波才似乎很气愤自己被司马健耍弄,捡起那球之后,一大大脚开出去,皮球就跟一颗子弹般在半空中划过一道莫名其妙的轨迹。随后,所有人都直愣愣看着天空,看着那球飞出曹府再也寻不见了。
曹炽也震惊司马健这个手下竟有如此神力,抹了把脸就对着那些府丁喊道:“不玩了!不玩了!都是一群废物,就这两下子还敢说是沛国人,想当年高祖为博太公一笑,在沛丰修城专为蹴鞠,你们这点儿手段真给咱沛国爷们儿丢脸!当初我们老哥们儿里最不济的都比你们强,真是一代不如一代!”
说着还啐了口痰,顺手接过府丁为他捧来的水袋,饮了一口又道:“司马小子,你还行,刚才那个倒挂金钩踢得漂亮。老夫还以为你跟你伯父一样,是个满嘴道德文章的腐儒呢。”
司马健听曹炽招呼自己,赶紧上前躬身请安,笑嘻嘻说道:“曹大人谬赞了,小人这两下,哪比得上您的球技精湛?”
“别叫我大人了,我早就不当官儿了。朝堂上的那水儿太深,老夫又没大哥那脑子,迟早会被别人玩儿死,还是没事儿遛遛身体实在些。”说到这里,曹炽不怀好意地向司马健笑了一笑:“不过你小子恐怕这次是逃不掉了,我听说,昨日你入宫面圣,将陛下哄得眉开眼笑?”

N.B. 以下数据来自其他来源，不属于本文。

-- ==== Sys2Proof/Laws/PerInstr.lean ====
section
/-! SUPPORT. Statements made once for each instruction. Encoding: decoding reads back what the encoder writes (R93 to R104). -/

namespace Sys2Proof.Laws

/-- A well-formed instruction that some word encodes is read back from its word. -/
def Encoding.Statement (i : Instr) : Prop := i.flaw = none → i.isEvent = false → decode (encode i) = .ok i

/-- Nothing is claimed of a step of the device, which no word encodes. -/
theorem Encoding.ofEvent {i : Instr} (h : i.isEvent = true) : Encoding.Statement i := fun _ he => by
  rw [h] at he
  exact absurd he (by decide)

theorem Encoding.iadd (h d a b m) : Encoding.Statement (.iadd h d a b m) := fun hf _ => by
  change decode (encR 0x000 h d a b 0 0 (m4 m.code)) = _
  refine decode_of (op := 0x000) (fOp_encR ..) (by decide) rfl ?_ hf
  change ((satOf ((fMod _).toNat)).map (Instr.iadd (fGuard _) (fD _) (fA _) (fB _))) = _
  simp [fGuard]

theorem Encoding.isub (h d a b m) : Encoding.Statement (.isub h d a b m) := fun hf _ => by
  change decode (encR 0x001 h d a b 0 0 (m4 m.code)) = _
  refine decode_of (op := 0x001) (fOp_encR ..) (by decide) rfl ?_ hf
  change ((satOf ((fMod _).toNat)).map (Instr.isub (fGuard _) (fD _) (fA _) (fB _))) = _
  simp [fGuard]

theorem Encoding.imul (h d a b) : Encoding.Statement (.imul h d a b) := fun hf _ => by
  change decode (encR 0x002 h d a b 0 0 0) = _
  refine decode_of (op := 0x002) (fOp_encR ..) (by decide) rfl ?_ hf
  change (some (Instr.imul (fGuard _) (fD _) (fA _) (fB _))) = _
  simp [fGuard]

theorem Encoding.imulh (h d a b s) : Encoding.Statement (.imulh h d a b s) := fun hf _ => by
  change decode (encR 0x003 h d a b 0 0 (b1 s)) = _
  refine decode_of (op := 0x003) (fOp_encR ..) (by decide) rfl ?_ hf
  change ((flagOf ((fMod _).toNat)).map (Instr.imulh (fGuard _) (fD _) (fA _) (fB _))) = _
  simp [fGuard]

theorem Encoding.imad (h d a b c) : Encoding.Statement (.imad h d a b c) := fun hf _ => by
  change decode (encR 0x004 h d a b c 0 0) = _
  refine decode_of (op := 0x004) (fOp_encR ..) (by decide) rfl ?_ hf
  change (some (Instr.imad (fGuard _) (fD _) (fA _) (fB _) (fC _))) = _
  simp [fGuard]

theorem Encoding.idiv (h d a b s) : Encoding.Statement (.idiv h d a b s) := fun hf _ => by
  change decode (encR 0x005 h d a b 0 0 (b1 s)) = _
  refine decode_of (op := 0x005) (fOp_encR ..) (by decide) rfl ?_ hf
  change ((flagOf ((fMod _).toNat)).map (Instr.idiv (fGuard _) (fD _) (fA _) (fB _))) = _
  simp [fGuard]

theorem Encoding.irem (h d a b s) : Encoding.Statement (.irem h d a b s) := fun hf _ => by
  change decode (encR 0x006 h d a b 0 0 (b1 s)) = _
  refine decode_of (op := 0x006) (fOp_encR ..) (by decide) rfl ?_ hf
  change ((flagOf ((fMod _).toNat)).map (Instr.irem (fGuard _) (fD _) (fA _) (fB _))) = _
  simp [fGuard]

theorem Encoding.imin (h d a b s) : Encoding.Statement (.imin h d a b s) := fun hf _ => by
  change decode (encR 0x007 h d a b 0 0 (b1 s)) = _
  refine decode_of (op := 0x007) (fOp_encR ..) (by decide) rfl ?_ hf
  change ((flagOf ((fMod _).toNat)).map (Instr.imin (fGuard _) (fD _) (fA _) (fB _))) = _
  simp [fGuard]

theorem Encoding.imax (h d a b s) : Encoding.Statement (.imax h d a b s) := fun hf _ => by
  change decode (encR 0x008 h d a b 0 0 (b1 s)) = _
  refine decode_of (op := 0x008) (fOp_encR ..) (by decide) rfl ?_ hf
  change ((flagOf ((fMod _).toNat)).map (Instr.imax (fGuard _) (fD _) (fA _) (fB _))) = _
  simp [fGuard]

theorem Encoding.iabs (h d a) : Encoding.Statement (.iabs h d a) := fun hf _ => by
  change decode (encR 0x009 h d a 0 0 0 0) = _
  refine decode_of (op := 0x009) (fOp_encR ..) (by decide) rfl ?_ hf
  change (some (Instr.iabs (fGuard _) (fD _) (fA _))) = _
  simp [fGuard]

theorem Encoding.ineg (h d a) : Encoding.Statement (.ineg h d a) := fun hf _ => by
  change decode (encR 0x00A h d a 0 0 0 0) = _
  refine decode_of (op := 0x00A) (fOp_encR ..) (by decide) rfl ?_ hf
  change (some (Instr.ineg (fGuard _) (fD _) (fA _))) = _
  simp [fGuard]

theorem Encoding.iand (h d a b) : Encoding.Statement (.iand h d a b) := fun hf _ => by
  change decode (encR 0x00B h d a b 0 0 0) = _
  refine decode_of (op := 0x00B) (fOp_encR ..) (by decide) rfl ?_ hf
  change (some (Instr.iand (fGuard _) (fD _) (fA _) (fB _))) = _
  simp [fGuard]

theorem Encoding.ior (h d a b) : Encoding.Statement (.ior h d a b) := fun hf _ => by
  change decode (encR 0x00C h d a b 0 0 0) = _
  refine decode_of (op := 0x00C) (fOp_encR ..) (by decide) rfl ?_ hf
  change (some (Instr.ior (fGuard _) (fD _) (fA _) (fB _))) = _
  simp [fGuard]

theorem Encoding.ixor (h d a b) : Encoding.Statement (.ixor h d a b) := fun hf _ => by
  change decode (encR 0x00D h d a b 0 0 0) = _
  refine decode_of (op := 0x00D) (fOp_encR ..) (by decide) rfl ?_ hf
  change (some (Instr.ixor (fGuard _) (fD _) (fA _) (fB _))) = _
  simp [fGuard]

theorem Encoding.inot (h d a) : Encoding.Statement (.inot h d a) := fun hf _ => by
  change decode (encR 0x00E h d a 0 0 0 0) = _
  refine decode_of (op := 0x00E) (fOp_encR ..) (by decide) rfl ?_ hf
  change (some (Instr.inot (fGuard _) (fD _) (fA _))) = _
  simp [fGuard]

theorem Encoding.logic3 (h d a b c t) : Encoding.Statement (.logic3 h d a b c t) := fun hf _ => by
  change decode (encR 0x00F h d a b c (lo4 t) (hi4 t)) = _
  refine decode_of (op := 0x00F) (fOp_encR ..) (by decide) rfl ?_ hf
  change (some (Instr.logic3 (fGuard _) (fD _) (fA _) (fB _) (fC _) (fModSlot _))) = _
  simp [fGuard, fModSlot_eq]

theorem Encoding.shl (h d a b) : Encoding.Statement (.shl h d a b) := fun hf _ => by
  change decode (encR 0x010 h d a b 0 0 0) = _
  refine decode_of (op := 0x010) (fOp_encR ..) (by decide) rfl ?_ hf
  change (some (Instr.shl (fGuard _) (fD _) (fA _) (fB _))) = _
  simp [fGuard]

theorem Encoding.shr (h d a b) : Encoding.Statement (.shr h d a b) := fun hf _ => by
  change decode (encR 0x011 h d a b 0 0 0) = _
  refine decode_of (op := 0x011) (fOp_encR ..) (by decide) rfl ?_ hf
  change (some (Instr.shr (fGuard _) (fD _) (fA _) (fB _))) = _
  simp [fGuard]

theorem Encoding.sar (h d a b) : Encoding.Statement (.sar h d a b) := fun hf _ => by
  change decode (encR 0x012 h d a b 0 0 0) = _
  refine decode_of (op := 0x012) (fOp_encR ..) (by decide) rfl ?_ hf
  change (some (Instr.sar (fGuard _) (fD _) (fA _) (fB _))) = _
  simp [fGuard]

theorem Encoding.rot (h d a b) : Encoding.Statement (.rot h d a b) := fun hf _ => by
  change decode (encR 0x013 h d a b 0 0 0) = _
  refine decode_of (op := 0x013) (fOp_encR ..) (by decide) rfl ?_ hf
  change (some (Instr.rot (fGuard _) (fD _) (fA _) (fB _))) = _
  simp [fGuard]

theorem Encoding.popc (h d a) : Encoding.Statement (.popc h d a) := fun hf _ => by
  change decode (encR 0x014 h d a 0 0 0 0) = _
  refine decode_of (op := 0x014) (fOp_encR ..) (by decide) rfl ?_ hf
  change (some (Instr.popc (fGuard _) (fD _) (fA _))) = _
  simp [fGuard]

司马健半点不惊讶曹炽也知道他昨日见刘宏的结果,事实上,曹炽要是一无所知,他倒是觉得奇怪了。不过,面对曹炽那含义颇深的笑,他同样回以一笑道:“多谢曹老挂念,不过,小子知道自己什么水平,可没敢想着往朝堂那趟浑水里跳,跟这皮球一样被人踢来踢去,小人呢,还是被曹大人一脚踢回河内觉得太平些。”
曹炽得知司马健伪造曹家那两样宝物后,心里就不敢小瞧司马健了,此番见司马健又这般胸有成竹。他不由就想起了昨夜司马健拜会曹嵩一事,好奇问道:“你昨夜是否跟我大哥说了些什么?不过,大哥虽列位九卿之一的大鸿胪,在朝堂上可没有什么说话的地位,你要是想指望他能一脚将你踢回河内,恐怕没那么容易。”
“小人用不上劳烦曹大人去跟那些人去争抢我这只皮球,相反,只需曹大人在合适的时机,道出小人昨夜交代的话,就相当于踹出了关键的一脚,非但徒惹人怨,反而会让所有人都满意。”司马健说着这话,目光却悠悠望向了西边的方向。他猜着,那座巍峨的皇宫大殿里,此刻应该已经吵成了一锅粥吧?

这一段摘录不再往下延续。